TASK REQUIREMENTS — Copy the records below word for word. Stop after the line that contains "address 0 on. -/".

- - - - - - -

-- ==== Sys2Proof/Tests/Slice0.lean ====
section
/-! SUPPORT. Tests with results from the spec's own examples and vectors (each docstring says where from), and one witness
for the hypotheses of every statement that has some. -/

namespace Sys2Proof.Tests

open Sys2Proof Sys2Proof.Machine

set_option maxRecDepth 10000
set_option Elab.async false

/-! ## Helpers -/

/-- The next state of an outcome. -/
def after : Host.Outcome State Fault Refusal → State
  | .next t => t
  | .fault _ => State.reset
  | .refused _ => State.reset

/-- The response of a command from a state. -/
def answer (i : Instr) (s : State) : Option Response := (after (exec i s)).rsp

/-- Reset, then the registers `K`, `R`, `KEY`, `SIZE`. -/
def regs (k r key size : Word) : State := { State.reset with k := k, r := r, key := key, size := size }

/-- Put bytes in the payload memory from address 0 on. -/
def withPay (s : State) (vs : List Byte) : State := s.memWriteMany .pay 0 vs

/-- Put bytes in a bank from offset 0 on. -/
def withBank (b : BitVec 2) (vs : List Byte) : State := State.reset.memWriteMany (.mat b) 0 vs

/-- Put an alive fragment in a slot. -/
def withFragment (s : State) (slot : BitVec 8) (id : Byte) (vs : List Byte) : State :=
  (s.setSlot slot ⟨true, true, id⟩).memWriteMany (.frag slot) 0 vs

/-- A small instance (95_test_vectors.md P6). -/
def small (s : State) : State := { s with cfg := ⟨8, 4⟩ }

/-! ## Well-formedness: an ill-formed term for each check -/

theorem test_genmat_n_zero : (Instr.genmat 0 0 1).wellFormed = false := by decide
theorem test_genmat_n_large : (Instr.genmat 0 257 1).wellFormed = false := by decide
theorem test_genmat_k_zero : (Instr.genmat 0 1 0).wellFormed = false := by decide
theorem test_genmat_k_large : (Instr.genmat 0 1 257).wellFormed = false := by decide
theorem test_matmul_m_bad : (Instr.matmul 0 0 0 257 1 1).wellFormed = false := by decide
theorem test_matmul_p_bad : (Instr.matmul 0 0 0 1 0 1).wellFormed = false := by decide
theorem test_matmul_q_bad : (Instr.matmul 0 0 0 1 1 257).wellFormed = false := by decide
theorem test_matinv_m_zero : (Instr.matinv 0 0 0).wellFormed = false := by decide
theorem test_matinv_m_large : (Instr.matinv 0 0 257).wellFormed = false := by decide

/-! ## Decoding: words written out from 30_encoding.md R96, a boundary value in each operand -/

theorem test_decode_gfmul : decode 0x0153CA0000000000 = .ok (.gfmul 0x53 0xCA) := by decide
theorem test_decode_gfdiv : decode 0x0201060000000000 = .ok (.gfdiv 1 6) := by decide
theorem test_decode_genmat : decode 0x100300000000FF00 = .ok (.genmat 3 256 1) := by decide
theorem test_decode_matmul : decode 0x1103010200010201 = .ok (.matmul 3 1 2 2 3 2) := by decide
theorem test_decode_matinv : decode 0x12030100000000FF = .ok (.matinv 3 1 256) := by decide
theorem test_decode_scrseed : decode 0x2000000080000001 = .ok (.scrseed 0x80000001) := by decide
theorem test_decode_scrbyte : decode 0x2148000000000000 = .ok (.scrbyte 0x48) := by decide
theorem test_decode_encode : decode 0x3000000000000000 = .ok .encode := by decide
theorem test_decode_decode : decode 0x3100000000000000 = .ok .decode := by decide
theorem test_decode_wrreg : decode 0x40FF000080000001 = .ok (.wrreg 0xFF 0x80000001) := by decide
theorem test_decode_rdreg : decode 0x4105000000000000 = .ok (.rdreg 5) := by decide
theorem test_decode_wrpay : decode 0x425A0000FFFFFFFE = .ok (.wrpay 0xFFFFFFFE 0x5A) := by decide
theorem test_decode_rdpay : decode 0x43000000FFFFFFFE = .ok (.rdpay 0xFFFFFFFE) := by decide
theorem test_decode_wrfrag : decode 0x44FF7F0000000001 = .ok (.wrfrag 255 1 0x7F) := by decide
theorem test_decode_rdfrag : decode 0x45FF000000000001 = .ok (.rdfrag 255 1) := by decide
theorem test_decode_wrslot : decode 0x4602090100000000 = .ok (.wrslot 2 9 false true) := by decide
theorem test_decode_rdslot : decode 0x47FF000000000000 = .ok (.rdslot 255) := by decide
theorem test_decode_alive : decode 0x4807010000000000 = .ok (.alive 7 true) := by decide
theorem test_decode_wrmat : decode 0x490301000000FFFF = .ok (.wrmat 3 65535 1) := by decide
theorem test_decode_rdmat : decode 0x4A0300000000FFFF = .ok (.rdmat 3 65535) := by decide

/-- 95_test_vectors.md sections 3, 4, 7, 10 and P4: words that are no command, with the step of R94 that refuses them. -/
theorem test_decode_illegal :
    decode 0x0300000000000000 = .error .reservedOpcode ∧ decode 0x4B00000000000000 = .error .reservedOpcode ∧
    decode 0x0153CA0100000000 = .error .mustBeZero ∧ decode 0x0153CA0000000001 = .error .mustBeZero ∧
    decode 0x1004000000000905 = .error .mustBeZero ∧ decode 0x1000000000010905 = .error .mustBeZero ∧
    decode 0x200100000000002A = .error .mustBeZero ∧ decode 0x3000000000000001 = .error .mustBeZero ∧
    decode 0x4602090400000000 = .error .mustBeZero ∧ decode 0x4802020000000000 = .error .mustBeZero ∧
    decode 0x4903010000010000 = .error .mustBeZero ∧ decode 0x4A04000000000000 = .error .mustBeZero := by decide

/-- The host's reading of a table row's word. -/
theorem test_decode_table_word : decodeTableWord 64 0x0201060000000000 = some (.gfdiv 1 6) := by decide

/-- An operand word written by the encoder, bank and dimensions (30_encoding.md R101). -/
theorem test_encode_matmul : encode (.matmul 3 1 2 6 6 6) = 0x1103010200050505 := by decide

/-! ## One step, one or two results per command -/

/-- 95_test_vectors.md section 3. -/
theorem test_gfmul : answer (.gfmul 0x53 0xCA) State.reset = some ⟨.ok, 0x8F⟩ := by decide +kernel
theorem test_gfmul_last_index : answer (.gfmul 0x8E 0x8E) State.reset = some ⟨.ok, 0x47⟩ := by decide +kernel
/-- 95_test_vectors.md section 3: `FF / 02`, and the quirk. -/
theorem test_gfdiv : answer (.gfdiv 0xFF 0x02) State.reset = some ⟨.ok, 0xF1⟩ := by decide +kernel
theorem test_gfdiv_zero : answer (.gfdiv 0xFF 0x00) State.reset = some ⟨.ok, 0⟩ := by decide

/-- 41_generator_matrix.md R146, its example. -/
theorem test_genmat :
    (after (exec (.genmat 0 3 2) State.reset)).mat[0] = [(0, 1), (1, 0), (2, 0), (3, 1), (4, 0x8E), (5, 1)] := by
  decide +kernel
/-- 95_test_vectors.md section 4: row 255 of `GENMAT M0, 256, 1` has `x = 0`. -/
theorem test_genmat_wrapped :
    (after (exec (.genmat 0 256 1) State.reset)).stored (.mat 0) 255 = some 1 := by decide +kernel

/-- 42_matrix_algebra.md R158, its example. -/
theorem test_matmul :
    (after (exec (.matmul 3 1 2 2 3 2)
      ((withBank 1 [1, 2, 3, 4, 5, 6]).memWriteMany (.mat 2) 0 [7, 8, 9, 10, 11, 12]))).mat[3] =
      [(0, 0x08), (1, 0x08), (2, 0x0B), (3, 0x2A)] := by decide +kernel
/-- 95_test_vectors.md section 5: all three banks the same. -/
theorem test_matmul_same_bank :
    (after (exec (.matmul 1 1 1 2 2 2) (withBank 1 [0, 1, 2, 3]))).mat[1] = [(0, 2), (1, 3), (2, 6), (3, 7)] := by
  decide +kernel

/-- 42_matrix_algebra.md R166, its example: the rows are swapped. -/
theorem test_matinv :
    (after (exec (.matinv 2 1 2) (withBank 1 [0, 1, 2, 3]))).mat[2] = [(0, 0x8F), (1, 0x8E), (2, 1), (3, 0)] := by
  decide +kernel
/-- 42_matrix_algebra.md R167: no inverse, found at pivot 1. -/
theorem test_matinv_singular :
    answer (.matinv 2 1 2) (withBank 1 [1, 2, 2, 4]) = some ⟨.error .singularMatrix, 0⟩ ∧
    (after (exec (.matinv 2 1 2) (withBank 1 [1, 2, 2, 4]))).mat[2] = [] := by decide +kernel

/-- 43_scrambler.md R185, its example. -/
theorem test_scrseed : (after (exec (.scrseed 42) State.reset)).scr = 42 := by decide
/-- 43_scrambler.md R186, its example, and 95_test_vectors.md section 7 (after reset). -/
theorem test_scrbyte :
    (after (exec (.scrbyte 0x48) { State.reset with scr := 42 })).scr = 0x4099B181 ∧
    answer (.scrbyte 0x48) { State.reset with scr := 42 } = some ⟨.ok, 0xC9⟩ := by decide
theorem test_scrbyte_after_reset : answer (.scrbyte 0xFF) State.reset = some ⟨.ok, 0xA0⟩ := by decide

/-- The second encoder vector of 95_test_vectors.md section 8, `"ABCDE"`. -/
def abcde : State := withPay (regs 3 2 7 5) [0x41, 0x42, 0x43, 0x44, 0x45]

theorem test_encode :
    (after (exec .encode abcde)).mem (.frag 2) = [(0, 0xFF), (1, 0xD1)] ∧
    (after (exec .encode abcde)).mem (.frag 3) = [(0, 0xC7), (1, 0xB3)] ∧
    (after (exec .encode abcde)).slot 4 = ⟨true, true, 4⟩ ∧ (after (exec .encode abcde)).shard = 2 := by decide +kernel
/-- 45_encoder.md R225: the sum `K + R` is exact. -/
theorem test_encode_sum_exact :
    answer .encode (regs 0xFFFFFFFF 2 0 0) = some ⟨.error .invalidParameters, 0⟩ := by decide +kernel

/-- The start state of line 15 of 95_test_vectors.md P5. -/
def p5 : State :=
  withFragment (withFragment (withFragment (withPay (regs 3 2 7 5) []) 10 4 [0x1F, 0x1C]) 11 1 [0xF9, 0x95]) 12 3
    [0xC7, 0xB3]

theorem test_decode :
    (after (exec .decode (p5.memWrite .pay 5 0xEE))).pay =
      [(0, 0x41), (1, 0x42), (2, 0x43), (3, 0x44), (4, 0x45), (5, 0xEE)] := by decide +kernel
/-- 95_test_vectors.md section 10, priority: alive ids 4, 4, 5 with `K + R = 5`. -/
theorem test_decode_range_before_inverse :
    answer .decode (withFragment (withFragment (withFragment (regs 3 2 1 3) 0 4 []) 1 4 []) 2 5 []) =
      some ⟨.error .invalidParameters, 0⟩ := by decide +kernel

- - - - - - -

REPLY TO THE TASK —
-- ==== Sys2Proof/Tests/Slice0.lean ====
section
/-! SUPPORT. Tests with results from the spec's own examples and vectors (each docstring says where from), and one witness
for the hypotheses of every statement that has some. -/

namespace Sys2Proof.Tests

open Sys2Proof Sys2Proof.Machine

set_option maxRecDepth 10000
set_option Elab.async false

/-! ## Helpers -/

/-- The next state of an outcome. -/
def after : Host.Outcome State Fault Refusal → State
  | .next t => t
  | .fault _ => State.reset
  | .refused _ => State.reset

/-- The response of a command from a state. -/
def answer (i : Instr) (s : State) : Option Response := (after (exec i s)).rsp

/-- Reset, then the registers `K`, `R`, `KEY`, `SIZE`. -/
def regs (k r key size : Word) : State := { State.reset with k := k, r := r, key := key, size := size }

/-- Put bytes in the payload memory from address 0 on. -/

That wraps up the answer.